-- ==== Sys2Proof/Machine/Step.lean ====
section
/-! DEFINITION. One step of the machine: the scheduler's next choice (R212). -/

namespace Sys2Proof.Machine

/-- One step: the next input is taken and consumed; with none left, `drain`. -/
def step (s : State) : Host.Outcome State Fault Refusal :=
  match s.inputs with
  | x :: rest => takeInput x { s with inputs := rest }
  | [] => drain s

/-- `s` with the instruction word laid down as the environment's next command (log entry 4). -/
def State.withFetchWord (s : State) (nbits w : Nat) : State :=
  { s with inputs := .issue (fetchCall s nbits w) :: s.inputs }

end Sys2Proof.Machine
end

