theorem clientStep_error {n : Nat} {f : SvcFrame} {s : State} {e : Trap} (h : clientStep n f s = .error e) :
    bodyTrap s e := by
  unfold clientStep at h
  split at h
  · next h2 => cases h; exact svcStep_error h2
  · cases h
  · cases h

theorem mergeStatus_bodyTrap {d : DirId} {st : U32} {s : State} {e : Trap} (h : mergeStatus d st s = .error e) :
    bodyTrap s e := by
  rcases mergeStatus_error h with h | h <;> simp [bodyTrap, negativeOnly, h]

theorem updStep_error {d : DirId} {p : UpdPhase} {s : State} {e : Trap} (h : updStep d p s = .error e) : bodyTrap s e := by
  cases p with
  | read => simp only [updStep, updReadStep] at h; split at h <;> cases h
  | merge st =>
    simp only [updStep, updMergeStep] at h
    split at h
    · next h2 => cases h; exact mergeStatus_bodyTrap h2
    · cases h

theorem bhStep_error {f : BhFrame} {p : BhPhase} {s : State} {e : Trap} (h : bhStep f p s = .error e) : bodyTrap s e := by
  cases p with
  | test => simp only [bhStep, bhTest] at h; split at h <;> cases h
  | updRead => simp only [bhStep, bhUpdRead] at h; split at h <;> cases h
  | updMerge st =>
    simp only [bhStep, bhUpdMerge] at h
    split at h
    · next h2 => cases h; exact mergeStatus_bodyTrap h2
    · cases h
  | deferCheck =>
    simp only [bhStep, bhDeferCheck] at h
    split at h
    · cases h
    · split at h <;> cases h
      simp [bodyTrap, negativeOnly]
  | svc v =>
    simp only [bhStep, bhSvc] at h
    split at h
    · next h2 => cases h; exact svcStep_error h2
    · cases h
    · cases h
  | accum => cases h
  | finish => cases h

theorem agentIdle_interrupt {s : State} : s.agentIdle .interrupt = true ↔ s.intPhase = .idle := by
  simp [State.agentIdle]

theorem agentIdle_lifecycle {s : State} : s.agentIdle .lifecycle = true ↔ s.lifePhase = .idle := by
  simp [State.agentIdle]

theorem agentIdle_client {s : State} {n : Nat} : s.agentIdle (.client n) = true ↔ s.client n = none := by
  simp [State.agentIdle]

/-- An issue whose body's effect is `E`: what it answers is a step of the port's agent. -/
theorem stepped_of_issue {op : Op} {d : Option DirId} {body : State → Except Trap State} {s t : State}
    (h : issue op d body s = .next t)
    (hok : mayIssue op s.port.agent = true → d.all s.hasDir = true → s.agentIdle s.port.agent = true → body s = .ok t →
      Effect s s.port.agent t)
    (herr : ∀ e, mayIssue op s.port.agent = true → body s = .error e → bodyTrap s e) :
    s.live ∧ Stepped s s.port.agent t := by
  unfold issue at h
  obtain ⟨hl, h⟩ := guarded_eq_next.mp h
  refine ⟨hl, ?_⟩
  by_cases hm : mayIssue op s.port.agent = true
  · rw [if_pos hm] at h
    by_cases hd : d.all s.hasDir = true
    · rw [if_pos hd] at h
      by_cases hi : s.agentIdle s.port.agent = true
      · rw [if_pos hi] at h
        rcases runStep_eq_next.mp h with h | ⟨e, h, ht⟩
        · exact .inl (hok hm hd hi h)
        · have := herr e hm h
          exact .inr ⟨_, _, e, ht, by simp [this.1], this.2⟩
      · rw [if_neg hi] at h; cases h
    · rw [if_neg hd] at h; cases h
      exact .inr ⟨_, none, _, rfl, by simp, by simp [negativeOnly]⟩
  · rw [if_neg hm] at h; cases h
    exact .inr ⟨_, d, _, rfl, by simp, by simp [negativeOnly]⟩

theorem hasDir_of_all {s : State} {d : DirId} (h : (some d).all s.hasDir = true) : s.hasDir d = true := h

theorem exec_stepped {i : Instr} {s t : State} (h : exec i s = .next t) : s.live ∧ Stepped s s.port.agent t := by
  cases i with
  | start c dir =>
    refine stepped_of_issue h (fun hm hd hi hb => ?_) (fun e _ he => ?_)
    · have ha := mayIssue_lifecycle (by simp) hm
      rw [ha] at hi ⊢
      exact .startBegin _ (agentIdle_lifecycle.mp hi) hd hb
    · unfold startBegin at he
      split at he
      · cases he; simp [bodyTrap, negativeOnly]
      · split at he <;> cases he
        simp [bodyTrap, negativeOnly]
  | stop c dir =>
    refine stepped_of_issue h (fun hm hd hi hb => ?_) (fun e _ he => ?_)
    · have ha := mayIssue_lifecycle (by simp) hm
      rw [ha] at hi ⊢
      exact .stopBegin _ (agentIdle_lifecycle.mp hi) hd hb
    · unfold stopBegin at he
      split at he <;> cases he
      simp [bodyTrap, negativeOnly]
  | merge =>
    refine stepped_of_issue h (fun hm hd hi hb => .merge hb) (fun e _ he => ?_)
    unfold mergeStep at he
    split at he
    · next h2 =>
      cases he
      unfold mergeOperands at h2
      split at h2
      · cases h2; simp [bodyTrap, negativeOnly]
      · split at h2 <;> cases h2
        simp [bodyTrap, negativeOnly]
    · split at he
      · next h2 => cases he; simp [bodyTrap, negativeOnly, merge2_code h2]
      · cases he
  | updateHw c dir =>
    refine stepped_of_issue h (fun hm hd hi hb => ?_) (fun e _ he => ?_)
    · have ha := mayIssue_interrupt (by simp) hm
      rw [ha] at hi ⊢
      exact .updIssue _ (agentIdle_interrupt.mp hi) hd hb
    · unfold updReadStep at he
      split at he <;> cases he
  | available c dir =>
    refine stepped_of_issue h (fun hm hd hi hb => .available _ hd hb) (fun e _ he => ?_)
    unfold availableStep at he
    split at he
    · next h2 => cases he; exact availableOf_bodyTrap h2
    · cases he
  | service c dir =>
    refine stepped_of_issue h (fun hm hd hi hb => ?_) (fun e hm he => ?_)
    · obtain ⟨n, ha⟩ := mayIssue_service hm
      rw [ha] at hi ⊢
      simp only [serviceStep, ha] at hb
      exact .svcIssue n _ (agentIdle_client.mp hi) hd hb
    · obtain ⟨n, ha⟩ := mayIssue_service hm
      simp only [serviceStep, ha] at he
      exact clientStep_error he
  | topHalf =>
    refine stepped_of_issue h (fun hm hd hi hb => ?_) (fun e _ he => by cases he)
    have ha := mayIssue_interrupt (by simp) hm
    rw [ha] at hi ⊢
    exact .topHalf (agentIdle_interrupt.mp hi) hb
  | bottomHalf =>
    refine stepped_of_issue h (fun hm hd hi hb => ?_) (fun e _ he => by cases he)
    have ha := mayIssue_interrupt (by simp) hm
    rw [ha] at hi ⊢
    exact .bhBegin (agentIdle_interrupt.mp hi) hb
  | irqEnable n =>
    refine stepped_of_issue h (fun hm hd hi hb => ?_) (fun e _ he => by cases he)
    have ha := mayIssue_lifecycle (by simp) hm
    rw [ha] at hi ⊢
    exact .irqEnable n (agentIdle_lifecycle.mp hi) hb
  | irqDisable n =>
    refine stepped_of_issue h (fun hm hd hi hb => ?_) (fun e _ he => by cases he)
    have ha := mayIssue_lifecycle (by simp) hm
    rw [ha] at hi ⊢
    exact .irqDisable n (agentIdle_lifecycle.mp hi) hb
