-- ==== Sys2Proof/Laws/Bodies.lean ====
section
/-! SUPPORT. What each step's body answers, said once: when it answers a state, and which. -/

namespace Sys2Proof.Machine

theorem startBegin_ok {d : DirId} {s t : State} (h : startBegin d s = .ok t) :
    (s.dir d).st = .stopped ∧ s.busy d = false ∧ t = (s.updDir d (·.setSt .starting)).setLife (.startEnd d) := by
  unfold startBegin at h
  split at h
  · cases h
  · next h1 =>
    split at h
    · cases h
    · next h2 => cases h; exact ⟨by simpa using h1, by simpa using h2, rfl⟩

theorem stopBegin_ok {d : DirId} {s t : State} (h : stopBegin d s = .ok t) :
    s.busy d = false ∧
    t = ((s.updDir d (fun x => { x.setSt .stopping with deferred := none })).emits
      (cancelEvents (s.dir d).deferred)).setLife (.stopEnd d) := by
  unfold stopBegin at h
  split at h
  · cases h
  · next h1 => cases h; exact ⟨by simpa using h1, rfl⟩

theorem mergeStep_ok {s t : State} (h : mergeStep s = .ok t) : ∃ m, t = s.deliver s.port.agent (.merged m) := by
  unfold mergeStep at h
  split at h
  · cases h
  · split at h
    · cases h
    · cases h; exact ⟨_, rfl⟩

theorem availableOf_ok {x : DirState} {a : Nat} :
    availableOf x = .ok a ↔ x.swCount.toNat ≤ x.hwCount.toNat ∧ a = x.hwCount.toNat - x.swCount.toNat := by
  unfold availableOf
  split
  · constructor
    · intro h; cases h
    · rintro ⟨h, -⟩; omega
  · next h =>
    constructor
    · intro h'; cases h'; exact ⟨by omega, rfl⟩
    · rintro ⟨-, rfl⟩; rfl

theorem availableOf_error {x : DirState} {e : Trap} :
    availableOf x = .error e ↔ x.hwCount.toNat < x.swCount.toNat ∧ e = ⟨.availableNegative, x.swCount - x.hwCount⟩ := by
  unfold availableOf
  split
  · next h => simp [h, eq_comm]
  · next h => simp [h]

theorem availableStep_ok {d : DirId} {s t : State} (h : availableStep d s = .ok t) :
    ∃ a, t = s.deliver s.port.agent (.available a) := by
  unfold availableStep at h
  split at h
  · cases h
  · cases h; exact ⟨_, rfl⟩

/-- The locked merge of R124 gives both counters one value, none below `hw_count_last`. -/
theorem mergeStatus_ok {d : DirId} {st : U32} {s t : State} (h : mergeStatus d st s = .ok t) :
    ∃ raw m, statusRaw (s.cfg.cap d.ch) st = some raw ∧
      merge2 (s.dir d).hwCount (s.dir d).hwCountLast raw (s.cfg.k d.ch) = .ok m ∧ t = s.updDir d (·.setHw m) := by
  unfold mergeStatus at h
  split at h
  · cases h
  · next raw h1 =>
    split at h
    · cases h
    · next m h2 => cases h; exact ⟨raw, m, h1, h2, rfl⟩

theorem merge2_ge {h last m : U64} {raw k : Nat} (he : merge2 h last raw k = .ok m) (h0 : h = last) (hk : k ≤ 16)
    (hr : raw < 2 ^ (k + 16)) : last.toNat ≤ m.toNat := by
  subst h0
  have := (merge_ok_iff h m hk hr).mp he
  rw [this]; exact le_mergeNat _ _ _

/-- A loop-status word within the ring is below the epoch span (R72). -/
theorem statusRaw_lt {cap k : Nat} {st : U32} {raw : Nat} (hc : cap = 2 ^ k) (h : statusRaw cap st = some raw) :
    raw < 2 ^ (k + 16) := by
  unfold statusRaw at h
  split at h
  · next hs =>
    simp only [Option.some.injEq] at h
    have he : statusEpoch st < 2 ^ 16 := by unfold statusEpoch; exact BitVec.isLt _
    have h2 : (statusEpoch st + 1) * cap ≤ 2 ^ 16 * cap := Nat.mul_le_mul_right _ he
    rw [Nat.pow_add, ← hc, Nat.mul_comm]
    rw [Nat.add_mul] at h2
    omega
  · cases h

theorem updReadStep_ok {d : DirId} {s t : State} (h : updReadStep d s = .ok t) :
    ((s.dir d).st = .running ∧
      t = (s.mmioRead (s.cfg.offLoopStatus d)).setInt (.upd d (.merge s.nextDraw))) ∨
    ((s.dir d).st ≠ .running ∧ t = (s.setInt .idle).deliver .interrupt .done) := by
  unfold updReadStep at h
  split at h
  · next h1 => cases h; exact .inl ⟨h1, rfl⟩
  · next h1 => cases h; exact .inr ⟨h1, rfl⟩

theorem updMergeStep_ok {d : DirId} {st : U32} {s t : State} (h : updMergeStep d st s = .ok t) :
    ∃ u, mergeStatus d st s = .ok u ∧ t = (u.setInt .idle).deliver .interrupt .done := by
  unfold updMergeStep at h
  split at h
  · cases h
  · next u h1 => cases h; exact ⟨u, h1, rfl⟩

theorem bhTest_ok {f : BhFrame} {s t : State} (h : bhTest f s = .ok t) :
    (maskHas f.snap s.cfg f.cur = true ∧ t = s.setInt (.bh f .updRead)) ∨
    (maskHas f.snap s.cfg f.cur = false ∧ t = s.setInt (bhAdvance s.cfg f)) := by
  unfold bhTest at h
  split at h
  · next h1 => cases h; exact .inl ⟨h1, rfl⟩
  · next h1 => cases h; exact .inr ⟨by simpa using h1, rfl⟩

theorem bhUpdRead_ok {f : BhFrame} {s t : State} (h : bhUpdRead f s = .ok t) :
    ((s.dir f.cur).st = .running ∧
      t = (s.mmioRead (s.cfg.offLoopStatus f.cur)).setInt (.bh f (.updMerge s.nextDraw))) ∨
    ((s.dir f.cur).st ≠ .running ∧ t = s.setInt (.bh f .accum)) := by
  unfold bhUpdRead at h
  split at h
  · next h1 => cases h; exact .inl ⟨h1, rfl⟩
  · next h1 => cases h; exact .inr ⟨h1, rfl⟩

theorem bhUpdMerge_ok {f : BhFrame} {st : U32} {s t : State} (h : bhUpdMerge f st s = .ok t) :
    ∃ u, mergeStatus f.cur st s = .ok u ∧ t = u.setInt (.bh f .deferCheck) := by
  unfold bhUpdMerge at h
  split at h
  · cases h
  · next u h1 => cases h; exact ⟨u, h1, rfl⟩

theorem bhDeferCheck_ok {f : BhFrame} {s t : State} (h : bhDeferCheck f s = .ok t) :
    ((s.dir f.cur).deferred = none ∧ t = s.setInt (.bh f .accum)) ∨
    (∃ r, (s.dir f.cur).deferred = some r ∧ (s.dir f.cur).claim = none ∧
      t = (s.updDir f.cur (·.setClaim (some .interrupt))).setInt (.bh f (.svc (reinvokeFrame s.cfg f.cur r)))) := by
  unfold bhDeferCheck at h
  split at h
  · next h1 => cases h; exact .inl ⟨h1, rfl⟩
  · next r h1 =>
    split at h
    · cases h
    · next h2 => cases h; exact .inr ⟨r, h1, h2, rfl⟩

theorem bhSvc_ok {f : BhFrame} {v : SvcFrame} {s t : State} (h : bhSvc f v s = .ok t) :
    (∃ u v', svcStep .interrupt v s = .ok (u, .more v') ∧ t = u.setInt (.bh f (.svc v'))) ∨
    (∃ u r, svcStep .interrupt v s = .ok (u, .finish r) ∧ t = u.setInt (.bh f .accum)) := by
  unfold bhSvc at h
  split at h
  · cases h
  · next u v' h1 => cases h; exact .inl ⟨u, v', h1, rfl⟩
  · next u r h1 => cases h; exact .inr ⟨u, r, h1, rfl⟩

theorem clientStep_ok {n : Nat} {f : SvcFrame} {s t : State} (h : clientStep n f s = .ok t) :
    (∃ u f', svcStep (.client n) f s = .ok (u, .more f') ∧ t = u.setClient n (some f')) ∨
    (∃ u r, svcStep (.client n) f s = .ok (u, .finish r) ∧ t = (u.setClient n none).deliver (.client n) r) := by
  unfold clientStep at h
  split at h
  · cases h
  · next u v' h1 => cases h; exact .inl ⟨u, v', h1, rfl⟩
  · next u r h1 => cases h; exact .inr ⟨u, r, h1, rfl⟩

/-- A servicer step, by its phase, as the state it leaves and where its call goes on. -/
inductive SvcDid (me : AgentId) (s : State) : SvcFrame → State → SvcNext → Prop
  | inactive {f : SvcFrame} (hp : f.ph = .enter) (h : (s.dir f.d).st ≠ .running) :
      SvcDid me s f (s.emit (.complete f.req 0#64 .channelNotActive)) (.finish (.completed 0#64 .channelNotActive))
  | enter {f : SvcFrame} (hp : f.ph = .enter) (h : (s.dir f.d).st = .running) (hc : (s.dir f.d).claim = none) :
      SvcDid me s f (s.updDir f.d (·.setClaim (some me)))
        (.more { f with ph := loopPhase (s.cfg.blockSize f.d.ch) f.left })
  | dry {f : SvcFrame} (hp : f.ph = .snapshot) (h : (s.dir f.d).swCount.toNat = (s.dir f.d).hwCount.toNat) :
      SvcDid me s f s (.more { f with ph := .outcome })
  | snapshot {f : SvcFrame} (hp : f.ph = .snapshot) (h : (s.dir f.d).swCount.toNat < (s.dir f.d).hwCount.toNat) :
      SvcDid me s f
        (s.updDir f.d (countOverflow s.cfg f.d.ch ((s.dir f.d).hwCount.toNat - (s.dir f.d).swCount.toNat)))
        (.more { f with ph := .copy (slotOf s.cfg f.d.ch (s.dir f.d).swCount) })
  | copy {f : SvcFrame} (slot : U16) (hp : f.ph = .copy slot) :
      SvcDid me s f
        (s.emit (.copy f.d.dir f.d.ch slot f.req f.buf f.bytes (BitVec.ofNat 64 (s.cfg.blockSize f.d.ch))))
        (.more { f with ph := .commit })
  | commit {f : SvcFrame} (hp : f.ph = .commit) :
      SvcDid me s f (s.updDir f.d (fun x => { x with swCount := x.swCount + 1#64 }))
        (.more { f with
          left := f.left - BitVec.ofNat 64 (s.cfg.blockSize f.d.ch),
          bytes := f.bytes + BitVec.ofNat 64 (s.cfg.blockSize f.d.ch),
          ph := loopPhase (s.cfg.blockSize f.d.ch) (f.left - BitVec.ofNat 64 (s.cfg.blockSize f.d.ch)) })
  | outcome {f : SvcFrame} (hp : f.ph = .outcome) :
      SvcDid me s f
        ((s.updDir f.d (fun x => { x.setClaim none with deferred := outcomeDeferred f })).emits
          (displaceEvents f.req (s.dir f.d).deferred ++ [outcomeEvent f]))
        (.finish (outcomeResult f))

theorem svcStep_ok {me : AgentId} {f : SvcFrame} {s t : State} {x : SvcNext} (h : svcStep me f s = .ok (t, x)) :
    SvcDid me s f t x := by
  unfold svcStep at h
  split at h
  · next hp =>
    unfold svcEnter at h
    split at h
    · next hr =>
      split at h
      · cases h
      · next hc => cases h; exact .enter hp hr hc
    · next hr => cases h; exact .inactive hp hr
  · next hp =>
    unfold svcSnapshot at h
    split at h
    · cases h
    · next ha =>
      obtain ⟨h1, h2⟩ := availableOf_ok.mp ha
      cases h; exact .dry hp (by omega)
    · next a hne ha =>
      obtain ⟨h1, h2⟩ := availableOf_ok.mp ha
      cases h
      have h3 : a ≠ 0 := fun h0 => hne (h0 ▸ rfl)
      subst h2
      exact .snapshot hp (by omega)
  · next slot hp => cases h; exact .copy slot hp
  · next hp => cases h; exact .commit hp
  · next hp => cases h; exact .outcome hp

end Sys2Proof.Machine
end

..............................

*What is being asked*
In the listing above, find each line containing "setLife" and copy it.

*Reply*
    (s.dir d).st = .stopped ∧ s.busy d = false ∧ t = (s.updDir d (·.setSt .starting)).setLife (.startEnd d) := by
      (cancelEvents (s.dir d).deferred)).setLife (.stopEnd d) := by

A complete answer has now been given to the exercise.